In the five-county area that NOACA serves (Cuyahoga, Lake, Geauga, Lorain and Medina), there were 50,300 crashes in 2019. Fatalities increased from the previous year from 112 to 134, as did the number of serious crashes resulting in injury — 1,034 to 1,337.

Speed and seatbelts are two key components in limiting the number of traffic deaths in the future for safety officials.
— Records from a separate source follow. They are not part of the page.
/-- R190 to R193: RAL and RAR take the old CY in. -/
def Obligations.RotateAccumulator : Prop :=
  ∀ s : State,
    (encode .rlc = [0x07] ∧ WritesAAndCy .rlc (s.a.rotateLeft 1) (s.a.getLsbD 7) s) ∧
    (encode .rrc = [0x0F] ∧ WritesAAndCy .rrc (s.a.rotateRight 1) (s.a.getLsbD 0) s) ∧
    (encode .ral = [0x17] ∧
      WritesAAndCy .ral ((s.a <<< 1) ||| BitVec.ofNat 8 s.flags.cy.toNat) (s.a.getLsbD 7) s) ∧
    (encode .rar = [0x1F] ∧
      WritesAAndCy .rar ((s.a >>> 1) ||| BitVec.ofNat 8 (128 * s.flags.cy.toNat)) (s.a.getLsbD 0) s)

/-! ### Control transfer -/

/-- R201 to R209, and the first byte 0xCB with UNDOC_POLICY = alias (R201). -/
def Obligations.JumpsUnconditionalAndConditional : Prop :=
  ∀ (a16 : Word) (s : State),
    (encode (.jmp a16) = [0xC3, lo a16, hi a16] ∧ JumpsWhen True (.jmp a16) a16 s ∧
      ∀ cfg : Config, cfg.undocPolicy = .aliases → undocumentedOn cfg 0xCB s =
        exec (.jmp (pair (s.readByte (s.pc + 2)) (s.readByte (s.pc + 1)))) s) ∧
    (encode (.jnz a16) = [0xC2, lo a16, hi a16] ∧ JumpsWhen (s.flags.z = false) (.jnz a16) a16 s) ∧
    (encode (.jz a16) = [0xCA, lo a16, hi a16] ∧ JumpsWhen (s.flags.z = true) (.jz a16) a16 s) ∧
    (encode (.jnc a16) = [0xD2, lo a16, hi a16] ∧ JumpsWhen (s.flags.cy = false) (.jnc a16) a16 s) ∧
    (encode (.jc a16) = [0xDA, lo a16, hi a16] ∧ JumpsWhen (s.flags.cy = true) (.jc a16) a16 s) ∧
    (encode (.jpo a16) = [0xE2, lo a16, hi a16] ∧ JumpsWhen (s.flags.p = false) (.jpo a16) a16 s) ∧
    (encode (.jpe a16) = [0xEA, lo a16, hi a16] ∧ JumpsWhen (s.flags.p = true) (.jpe a16) a16 s) ∧
    (encode (.jp a16) = [0xF2, lo a16, hi a16] ∧ JumpsWhen (s.flags.s = false) (.jp a16) a16 s) ∧
    (encode (.jm a16) = [0xFA, lo a16, hi a16] ∧ JumpsWhen (s.flags.s = true) (.jm a16) a16 s)

/-- R210 to R218, and the first bytes 0xDD, 0xED, 0xFD with UNDOC_POLICY = alias (R210). -/
def Obligations.CallsUnconditionalAndConditional : Prop :=
  ∀ (a16 : Word) (s : State),
    (encode (.call a16) = [0xCD, lo a16, hi a16] ∧ CallsWhen True (.call a16) a16 s ∧
      ∀ cfg : Config, cfg.undocPolicy = .aliases → ∀ op ∈ ([0xDD, 0xED, 0xFD] : List Byte),
        undocumentedOn cfg op s =
          exec (.call (pair (s.readByte (s.pc + 2)) (s.readByte (s.pc + 1)))) s) ∧
    (encode (.cnz a16) = [0xC4, lo a16, hi a16] ∧ CallsWhen (s.flags.z = false) (.cnz a16) a16 s) ∧
    (encode (.cz a16) = [0xCC, lo a16, hi a16] ∧ CallsWhen (s.flags.z = true) (.cz a16) a16 s) ∧
    (encode (.cnc a16) = [0xD4, lo a16, hi a16] ∧ CallsWhen (s.flags.cy = false) (.cnc a16) a16 s) ∧
    (encode (.cc a16) = [0xDC, lo a16, hi a16] ∧ CallsWhen (s.flags.cy = true) (.cc a16) a16 s) ∧
    (encode (.cpo a16) = [0xE4, lo a16, hi a16] ∧ CallsWhen (s.flags.p = false) (.cpo a16) a16 s) ∧
    (encode (.cpe a16) = [0xEC, lo a16, hi a16] ∧ CallsWhen (s.flags.p = true) (.cpe a16) a16 s) ∧
    (encode (.cp a16) = [0xF4, lo a16, hi a16] ∧ CallsWhen (s.flags.s = false) (.cp a16) a16 s) ∧
    (encode (.cm a16) = [0xFC, lo a16, hi a16] ∧ CallsWhen (s.flags.s = true) (.cm a16) a16 s)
While cell phones still play a large role in distracted driving, the shift in the design philosophy of the roads could help speed up the biggest changes.

“These are by design, forcing drivers to be a little more mindful and drive perhaps a little slower,” Miller said. “It doesn't cost them, but studies have shown, in terms of travel time, we're only talking like a delay of a few minutes going through a typical corridor. I think human lives are worth just a few minutes of drivers' time.”